During the years of crisis it was important to focus on national themes. Popular images featured staunch patriarchs, demure maidens in scarves, children playing, and landscapes with symbolic values titled "Arising Thunder", "Ice Road" or "Breaking the Ice", "Prisoner of Winter" and "Land of Legend".

LIGHT IS ALL, SUBJECT MATTER NOTHING

Finnish photographers and enthusiasts were not attracted by a documentary attitude. There were few traces of the recent war in the works of the period. The authors of the 1946 book Kameran taidetta (Art of the Camera), Arvi Hanste and Santeri Levas, well-known art photographers and camera club activists, were also vexed about modernist photographs, pointing out as often as possible that the extremes of the "new orientation" had now been tamed.

To raise photography to the level of art called for the author’s personality to come forth.

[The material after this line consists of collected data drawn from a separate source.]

-- ==== Sys2Proof/Safety/Engines.lean ====
section
/-! DEFINITION. Rows of engine, task-engine and system instructions for claims: what an instruction that a thread performs
alone leaves, and how the thread goes on (11 R252 to R256, 13 R260 to R277, 15 R286 to R305, 17 R313 to R323, 22 R387 to
R393). -/

namespace Sys2Proof.Claims
open Sys2Proof.Machine

/-! ## Copies and chains (R262 to R277) -/

/-- A copy's record is valid and its tile fits: the record, and the state after it has been read (R261, R264 steps 1 to 3). -/
structure CopyReads (s : State) (ag dir cmode scope : Nat) (a : Reg) (r : ShapeRec) (s4 : State) : Prop where
  room : (s.core (s.coreOf ag)).copyQ.length < 16
  locks : (if dir = 2 then 2 else 1) ≤ ((s.core (s.coreOf ag)).locks.filter Option.isNone).length
  reads : ∃ s1 s2 s3 ps, s.drainGroup ag = (s1, true) ∧ Committed s1 (s1.taskOf ag) (cmode == 0 && decide (4 ≤ scope)) s2 ∧
    (s2.a64 ag a).toNat % 64 = 0 ∧ s2.accessParts ag ⟨.load, 0#32, false, none, none⟩ (s2.a64 ag a) [(s2.a64 ag a, 64)] = (s3, .ok ps) ∧
    s3.readParts ag ps = (s4, some r)
  valid : shapeReason r dir = none
/-- The use count of a chain slot of the thread's core for one more chain (R275). -/
def chainUses (s : State) (ag k : Nat) : Nat := ((s.core (s.coreOf ag)).chains.getD k (0, none)).1 + 1
/-- A chain at its head, with its counter as the operands give it (R275). -/
def newChain (s1 s3 : State) (ag cmode scope : Nat) (x : Reg) (head : Nat) : Chain :=
  { share := some (s1.shareOf ag), vd := s3.vdOf ag, priv := (s3.launch (s3.launchOf ag)).par.priv, packet := (0, 0),
    head := BitVec.ofNat 64 head, pos := BitVec.ofNat 64 head, loops := [], cmode := cmode, counter := s1.counterOf ag cmode x,
    sends := [], stop := false, ending := none, tid := s3.tidWord ag, fe := (s3.agent ag).isFE, ag := some ag,
    sys := decide (cmode = 0 ∧ scope = 7), since := s3.moves, frec := 0#64, failing := none }
/-- The tile operand of a copy (R262). -/
def copyTile (s : State) (ag dir : Nat) (d : Reg) : DWord := if dir = 2 then s.d64 ag d else (s.d32 ag d).setWidth 64
/-- The box origin of a copy, in consecutive registers (R262). -/
def copyCoord (s : State) (ag : Nat) (b : Reg) (x : Shape) : List Int :=
  (List.range x.dims).map fun k => (s.regN ag (10 + k) (b.toNat + k)).toInt
/-- Addresses of the tile's elements that lie in the tensor. -/
def copyElems (s : State) (ag : Nat) (b : Reg) (x : Shape) : List DWord := (x.elems (copyCoord s ag b x)).filterMap id
/-- What a copy reads and writes in global memory. -/
def copyData (s : State) (ag dir : Nat) (d b : Reg) (x : Shape) : List Touch :=
  ((copyElems s ag b x).map fun p => Touch.mk p (eltBytes x.fmt) (dir == 1)) ++
  (if dir = 2 then [⟨copyTile s ag dir d, x.tileBytes, true⟩] else [])
/-- The tile's interval of addresses. -/
def copyOut (s : State) (ag dir : Nat) (d : Reg) (x : Shape) : DWord × DWord :=
  (copyTile s ag dir d, copyTile s ag dir d + BitVec.ofNat 64 (x.tileBytes - 1))
/-- A copy passes the checks of its operands, is charged and enters its core's queue (R264 steps 3 to 8). `s4` is the state after its record was read, `s6` the one after the charges. -/
structure CopyEnters (s4 : State) (ag dir cmode scope : Nat) (d b c : Reg) (r : ShapeRec) (t : State) : Prop where
  registers : b.toNat + (Shape.parse r).dims ≤ (s4.agent ag).home.budget
  ready : ∀ o ∈ (s4.agent ag).outst, ∀ w ∈ o.writes, ∀ k, k < (Shape.parse r).dims → w.1 ≠ .reg (b.toNat + k)
  aligned : (copyTile s4 ag dir d).toNat % (if dir = 2 then 16 else 128) = 0
  inside : dir ≠ 2 → (copyTile s4 ag dir d).toNat + (Shape.parse r).tileBytes ≤ (s4.share (s4.shareOf ag)).size
  counter : s4.counterCheck ag cmode (s4.counterOf ag cmode c) = none
  rest : ∃ s5 s6 bs,
    s4.checkPages ag (pagesOf (copyData s4 ag dir d b (Shape.parse r) ++ counterTouch cmode (s4.counterOf ag cmode c))) = (s5, none) ∧
    (dir = 2 → s5.unsettled (s5.taskOf ag) = false → ∀ x, intervalOf (eltBytes (Shape.parse r).fmt) (copyElems s4 ag b (Shape.parse r)) = some x →
      rangesMeet x (copyOut s4 ag dir d (Shape.parse r)) = false) ∧
    s5.chargeBlocks (s5.vdOf ag) (s5.coreOf ag) (blocksOf (copyData s4 ag dir d b (Shape.parse r))) = (s6, .taken bs) ∧
    t = s6.enterCopy ag
      { id := (s6.core (s6.coreOf ag)).copyNo, share := s4.shareOf ag, dir := dir, shape := r, coord := copyCoord s4 ag b (Shape.parse r),
        tile := copyTile s4 ag dir d, cmode := cmode, counter := s4.counterOf ag cmode c, blocks := bs, ag := ag,
        sys := decide (cmode = 0 ∧ scope = 7), since := s6.moves, moved := none }
      (intervalOf (eltBytes (Shape.parse r).fmt) (copyElems s4 ag b (Shape.parse r))) (copyOut s4 ag dir d (Shape.parse r)) (Shape.parse r).tileBytes
/-- Engine commands of copies and chains. -/
inductive CopyRow : Instr → Nat → State → State → Fate → Prop where
  | tcopy c dir cmode scope d a b x ag s r s4 t (h : CopyReads s ag dir.toNat cmode.toNat scope.toNat a r s4)
      (hs : CopyEnters s4 ag dir.toNat cmode.toNat scope.toNat d b x r t) : CopyRow (.tcopy c dir cmode scope d a b x) ag s t .next
  | tcopyFull c dir cmode scope d a b x ag s (h : 16 ≤ (s.core (s.coreOf ag)).copyQ.length) :
      CopyRow (.tcopy c dir cmode scope d a b x) ag s s (.wait (.engine 0))
  | tcopyReason c dir cmode scope d a b x ag s s1 s2 s3 s4 ps r n
      (hr : (s.core (s.coreOf ag)).copyQ.length < 16)
      (hl : (if dir.toNat = 2 then 2 else 1) ≤ ((s.core (s.coreOf ag)).locks.filter Option.isNone).length)
      (h1 : s.drainGroup ag = (s1, true)) (h2 : Committed s1 (s1.taskOf ag) (cmode.toNat == 0 && decide (4 ≤ scope.toNat)) s2)
      (ha : (s2.a64 ag a).toNat % 64 = 0) (h3 : s2.accessParts ag ⟨.load, 0#32, false, none, none⟩ (s2.a64 ag a) [(s2.a64 ag a, 64)] = (s3, .ok ps))
      (h4 : s3.readParts ag ps = (s4, some r)) (hn : shapeReason r dir.toNat = some n) :
      CopyRow (.tcopy c dir cmode scope d a b x) ag s s4 (.trap 0x05 0#64 (BitVec.ofNat 32 (2 ^ 31 + n)))
  | ctwaitPad c scope d a b ag s (h : PadOk s ag (s.a32 ag a) 8)
      (hv : s.bZero ag b ≤ BitVec.ofNat 64 (leNat (s.padRead ag (s.a32 ag a).toNat 8))) : CopyRow (.ctwait c true scope d a b) ag s
      (s.out ag true false (toPair d (BitVec.ofNat 64 (leNat (s.padRead ag (s.a32 ag a).toNat 8)))) 0#5) .next
  | ctwait c scope d a b ag s s1 pa rb h11 s2 bs (hr : Reaches s ag (s.a64 ag a) 8 .load s1 pa rb h11)
      (hq : s1.readQueued ag pa 8 = (s2, some bs)) (hv : s.bZero ag b ≤ BitVec.ofNat 64 (leNat bs)) :
      CopyRow (.ctwait c false scope d a b) ag s (s2.out ag true false (toPair d (BitVec.ofNat 64 (leNat bs))) 0#5) .next
  | ctwaitNot c scope d a b ag s s1 pa rb h11 s2 bs (hr : Reaches s ag (s.a64 ag a) 8 .load s1 pa rb h11)
      (hq : s1.readQueued ag pa 8 = (s2, some bs)) (hv : BitVec.ofNat 64 (leNat bs) < s.bZero ag b) :
      CopyRow (.ctwait c false scope d a b) ag s s2 (.wait .counter)
  | chain c cmode scope d a x ag s s1 s2 s3 k (hd : s.drainGroup ag = (s1, true)) (ha : (s1.a32 ag a).toNat % 32 = 0)
      (hw : (s1.a32 ag a).toNat + 32 ≤ (s1.share (s1.shareOf ag)).size)
      (hc : s1.counterCheck ag cmode.toNat (s1.counterOf ag cmode.toNat x) = none)
      (hp : s1.checkPages ag (pagesOf (counterTouch cmode.toNat (s1.counterOf ag cmode.toNat x))) = (s2, none))
      (hm : Committed s2 (s2.taskOf ag) (holdsSend (s1.share (s1.shareOf ag)).pad (s1.share (s1.shareOf ag)).size
        ((s1.share (s1.shareOf ag)).size / 32 + 1) (s1.a32 ag a).toNat || (cmode.toNat == 0 && decide (4 ≤ scope.toNat))) s3)
      (hf : (s3.core (s3.coreOf ag)).freeChain = some k) : CopyRow (.chain c cmode scope d a x) ag s
      ((s3.modCore (s3.coreOf ag) fun z =>
          { z with chains := z.chains.set k (chainUses s3 ag k, some (newChain s1 s3 ag cmode.toNat scope.toNat x (s1.a32 ag a).toNat)) }).out ag true false
        [toReg d (BitVec.ofNat 32 (k + 8 * chainUses s3 ag k))] 0#5) .next
  | chkill c a ag s uses x
      (h : (s.core (s.coreOf ag)).chains.getD ((s.a32 ag a).toNat % 8) (0, none) = (uses, some x))
      (hh : chainHandle ((s.a32 ag a).toNat % 8) uses = s.a32 ag a) (hs : x.share = some (s.shareOf ag)) :
      CopyRow (.chkill c a) ag s (s.setChain (.core (s.coreOf ag) ((s.a32 ag a).toNat % 8)) (some { x with stop := true })) .next
  | chkillGone c a ag s uses
      (h : (s.core (s.coreOf ag)).chains.getD ((s.a32 ag a).toNat % 8) (0, none) = (uses, none)) : CopyRow (.chkill c a) ag s s .next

Levas wanted light and the photographer together to create the image. The subject matter was nothing – light was everything. Levas spoke of light as an almost metaphysical phenomenon, for which the photographer nonetheless had to find an inspiring parallel in reality.

"--the Finnish photographer always keeps to nature. -- There is often

something melancholy about Finnish pictures. The graceful lightness in rhythm and the life sustaining richness in tones that we often find in photographs of the southern peoples is wholly foreign to the Finnish photographer, who always strives for suppressed softness and quiet harmony. The Finnish national character is ultimately introverted and meditative, and even Finnish art photography concentrates on reflection of emotions instead of phenomena of the outside world" (Santeri Levas, 1946)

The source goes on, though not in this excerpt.